The user can scroll down to customize more parameters and apply the filters by pressing “Apply filters”. As a result, all songs from the user’s personal Spotify library that match the criteria will be shown. If the user is not happy with the song selection (or if no songs match the criteria), they might go back with the back arrow in the top left corner in order to adapt their parameter selection.

Upon pressing the “Create Playlist” button, the user is asked to enter a name for the new playlist. When this is done, the user will be presented with their new playlist and is able to tap on the cover art to open the playlist in Spotify or chose to return to Discover by pressing the “Discover More” button.

Personal Preferences

The last section of the Discover tab shows personal preferences and statistics based on a user’s Spotify library. As mentioned before, all cover arts in the carousels are clickable.

Additional Remarks

The Playlist Generator and Personal Preferences sections are dependent on the user’s personal Spotify library (=liked songs). Dependent on the number of songs, loading this library can be time-consuming (several minutes). Therefore, the user might see a loading message while this process is ongoing.
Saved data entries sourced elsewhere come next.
-- ==== Sys2Proof/Machine/Interleave.lean ====
section
/-! DEFINITION. The atomic steps of an operation and how they interleave with other agents' steps
(20_memory.md R91, R102, R108; 40_bus.md R182; log 10). A meaning runs all of its operation's atomic
steps one after the other; here an operation is taken apart, so that other entries of the inbox fall
between them; with it the admission table (70_reset_and_hazards.md R447) and the agents. -/

namespace Sys2Proof.Machine

/-! ## One atomic step -/

/-- The callback of a device of a kind (40_bus.md R182; 41_device.md R210). -/
def Callback.run (c : Callback) (k : DeviceKind) (i : Nat) (s : State) : State :=
  match c with
  | .quit => onQuit k i s
  | .activate => onActivate k i s
  | .deactivate => onDeactivate k i s
  | .update dt => onUpdate dt k i s
  | .event e => onEvent e k i s
  | .render => onRender k i s

/-- The assignment that ends a part of an operation (40_bus.md R172, R173, R175, R177). -/
def Closing.run (c : Closing) (s : State) : State :=
  match c with
  | .enterRun => s.enterRun
  | .clearDirty => s.clearDirty
  | .finish => { s with phase := .done }
  | .interval n => { s with achievedInterval := n }

/-- An atomic step, with the byte held before it and after it. The second byte of a word read answers the
whole word (40_bus.md R167, R171). -/
def AtomicStep.run (a : AtomicStep) (held : Byte) (s : State) : Byte × State :=
  match a with
  | .read a dbg => (held, busReadByte a dbg s)
  | .readHigh a dbg => busRead a dbg s
  | .readLow a dbg =>
    let lo := busRead a dbg s
    (held, lo.2.respond (.word (be16 held lo.1)))
  | .write a v dbg => (held, busWrite a v dbg s)
  | .callback c k i => (held, c.run k i s)
  | .close c => (held, c.run s)

/-- Atomic steps one after the other; a fatal error ends them (60_exceptions.md R401). -/
def runSteps : List AtomicStep → Byte → State → State
  | [], _, s => s
  | a :: rest, held, s => (a.run held s).2.unlessFatal (runSteps rest (a.run held s).1)

/-! ## The atomic steps of an operation -/

/-- A word read and a word write (40_bus.md R167, R168, R171, R181). -/
def readSteps (a : Word) (dbg : Bool) : List AtomicStep := [.readHigh a dbg, .readLow (a + 1) dbg]
def writeSteps (a w : Word) (dbg : Bool) : List AtomicStep :=
  [.write a (hi8 w) dbg, .write (a + 1) (lo8 w) dbg]

/-- A normal transaction of the CPU core (40_bus.md R175). -/
def CpuTransaction.steps : CpuTransaction → List AtomicStep
  | .rd a => [.read a false]
  | .wr a v => [.write a v false]
  | .rdw a => readSteps a false
  | .wrw a w => writeSteps a w false

/-- A fan-out: the callback of each device, in attach order (40_bus.md R182). -/
def State.fanSteps (s : State) (c : Callback) : List AtomicStep :=
  (s.devs.map (·.kind)).zipIdx.map (fun d => .callback c d.1 d.2)

/-- The rebuild of UPDATE, where the environment is dirty at its start (40_bus.md R172). -/
def State.rebuildSteps (s : State) : List AtomicStep :=
  if s.envDirty then s.fanSteps .deactivate ++ s.fanSteps .activate ++ [.close .clearDirty] else []

/-- The atomic steps of an operation that other agents' steps can interrupt; none for an operation that is
one atomic step, and for INIT (log 12). -/
def State.atomicSteps (s : State) (i : Instr) : Option (List AtomicStep) :=
  match i with
  | .rdw a => some (readSteps a false)
  | .wrw a w => some (writeSteps a w false)
  | .rdwD a => some (readSteps a true)
  | .wrwD a w => some (writeSteps a w true)
  | .quit => some (s.fanSteps .quit ++ [.close .finish])
  | .activate => some (s.fanSteps .activate ++ [.close .enterRun])
  | .deactivate => some (s.fanSteps .deactivate)
  | .event => some (s.fanSteps (.event s.beside.event))
  | .update dt => some (s.rebuildSteps ++ s.fanSteps (.update dt))
  | .render => some (s.fanSteps .render)
  | .tick => some (s.beside.cpu.flatMap CpuTransaction.steps ++ [.close (.interval s.beside.interval)])
  | .load => some (s.textWrites.map (fun w => .write w.1 w.2 true))
  | _ => none

/-! ## Admission (70_reset_and_hazards.md R447) -/

/-- The rows of the admission table. -/
inductive Admission where
  | construct | busOrReady | ready | loop | run | stopped
  deriving DecidableEq, Repr

/-- The row of an operation. DEV and COP words exist only inside a bus transaction (R134), so they are
admitted where it is. -/
def admission : Instr → Admission
  | .attach _ | .init => .construct
  | .load => .ready
  | .update _ | .event | .render | .tick => .loop
  | .shutdown => .run
  | .quit => .stopped
  | _ => .busOrReady

/-- The phases and the running flag a row admits. -/
def Admission.holds (a : Admission) (phase : Phase) (running : Bool) : Bool :=
  match a with
  | .construct => phase == .construct
  | .busOrReady => phase == .ready || phase == .run
  | .ready => phase == .ready
  | .loop => phase == .run && running
  | .run => phase == .run
  | .stopped => (phase == .ready || phase == .run) && !running

/-- The phases and the running flag in which an operation of a row goes on once it has begun: those that admit
it, but that the clock agent and the main loop finish what they have begun when SHUTDOWN clears the running
flag (40_bus.md R180). What the main loop finishes is the operation in progress: the EVENTs and the RENDER that
its iteration has not begun are not admitted any more, as R178, R179 and R447 require `running = 1` of them
(DESIGN CHOICE, log 24). No operation of phase CONSTRUCT is ever in progress (log 12). -/
def Admission.goesOn (a : Admission) (phase : Phase) (running : Bool) : Bool :=
  match a with
  | .construct => false
  | .loop => phase == .run
  | _ => a.holds phase running

/-- An operation is admitted: `fault` is absent and its row of the table holds. -/
def State.admits (s : State) (i : Instr) : Bool :=
  s.fault.isNone && (admission i).holds s.phase s.running

/-! ## The agents (20_memory.md R100; 60_exceptions.md R422) -/

/-- Who issues an operation, one at a time: the clock agent; the host's thread, which attaches, loads, runs
the lifecycle fan-outs and renders; SHUTDOWN's caller; a requester on the bus, such as the host's debugger
(DESIGN CHOICE, log 23). -/
inductive Agent where
  | clock | host | shutdown | requester
  deriving DecidableEq, Repr

/-- The agent of an operation. -/
def agentOf : Instr → Agent
  | .tick => .clock
  | .attach _ | .init | .load | .activate | .deactivate | .update _ | .event | .render | .quit => .host
  | .shutdown => .shutdown
  | _ => .requester

/-- An operation in progress holds an operation up: one of the same agent does, and once `running` is clear
one of the clock agent holds the host up, as the shutdown joins the clock thread (70_reset_and_hazards.md
R448; log 23). -/
def State.holdsUp (s : State) (o : Ongoing) (i : Instr) : Bool :=
  agentOf o.op == agentOf i || (agentOf o.op == .clock && agentOf i == .host && !s.running)

/-! ## Interleaving -/

/-- Put what is left of an operation back, after `n` other entries. -/
def State.postpone (s : State) (n : Nat) (o : Ongoing) : State :=
  match o.steps with
  | [] => s
  | _ :: _ => { s with inbox := s.inbox.take n ++ .resume o :: s.inbox.drop n }

/-- The next atomic step of an operation, the rest postponed as its `split` says; all that is left where it
says nothing. -/
def State.advance (s : State) (o : Ongoing) : State :=
  match o.split, o.steps with
  | [], steps => runSteps steps o.held s
  | _ :: _, [] => s
  | n :: split, a :: rest =>
    let r := a.run o.held s
    r.2.unlessFatal (fun t => t.postpone n { op := o.op, steps := rest, held := r.1, beside := o.beside, split := split })

/-- Take an operation in progress out of the inbox: what travels beside it is at hand, no response is
given yet. -/
def State.relatch (s : State) (o : Ongoing) (rest : List Entry) : State :=
  { s with inbox := rest, beside := o.beside, resp := [] }

/-- The next step of an operation in progress, in the states in which its row lets it go on
(70_reset_and_hazards.md R447; 60_exceptions.md R401). -/
def State.goOn (s : State) (o : Ongoing) (rest : List Entry) : Host.Outcome State Fault Refusal :=
  s.whenAdmitted ((admission o.op).goesOn s.phase s.running) (.next ((s.relatch o rest).advance o))

end Sys2Proof.Machine
end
Furthermore, if the user does not have any songs in their library, they will be shown a button to “Open Spotify” to add some songs. Depending on the number of songs that were added, it might require a restart of Spektrum before the personal preferences are updated.

5.3. Play

The first page when opening the quiz section is the main game menu where the player can initially choose between the AI genre quiz (user competes against our current AI model), single-player quizzes, and multiplayer quizzes (see screenshots below). The AI genre quiz can be played at any time, however, for all other quizzes a Spotify login is necessary. If the user has not signed in yet, we ask to complete the login by showing the Spotify login overlay as described in the introduction of this chapter.

Genre Quiz

The AI genre quiz consists of ten rounds. Pressing the play button starts a new game and each next round, subsequently, the music starts to play automatically. By pressing one of the four buttons, the music stops and the quiz round is evaluated. The true answer is highlighted with a white border, the user’s choice is marked with the arrow on the left, the model’s prediction is marked with the arrow on the right and scores are updated accordingly. After the last round, an overlay displays the quiz results and gives two options: play again or return to the main menu.

Submenu and Singleplayer

If the user is signed in with Spotify and decides to play a single- or multiplayer game, they are redirected to a submenu where the specific quiz type can be selected (all these types are available for multiplayer and singleplayer). While song and artist quizzes are each divided into four categories with regard to the quiz song basis, two of these categories are available for genre and decade quizzes, and the 8-bit quiz, as well as the reverse song quiz are unique quizzes. Pressing on one of the first four quiz types opens the respective quiz options (green font color) and closes any other open options.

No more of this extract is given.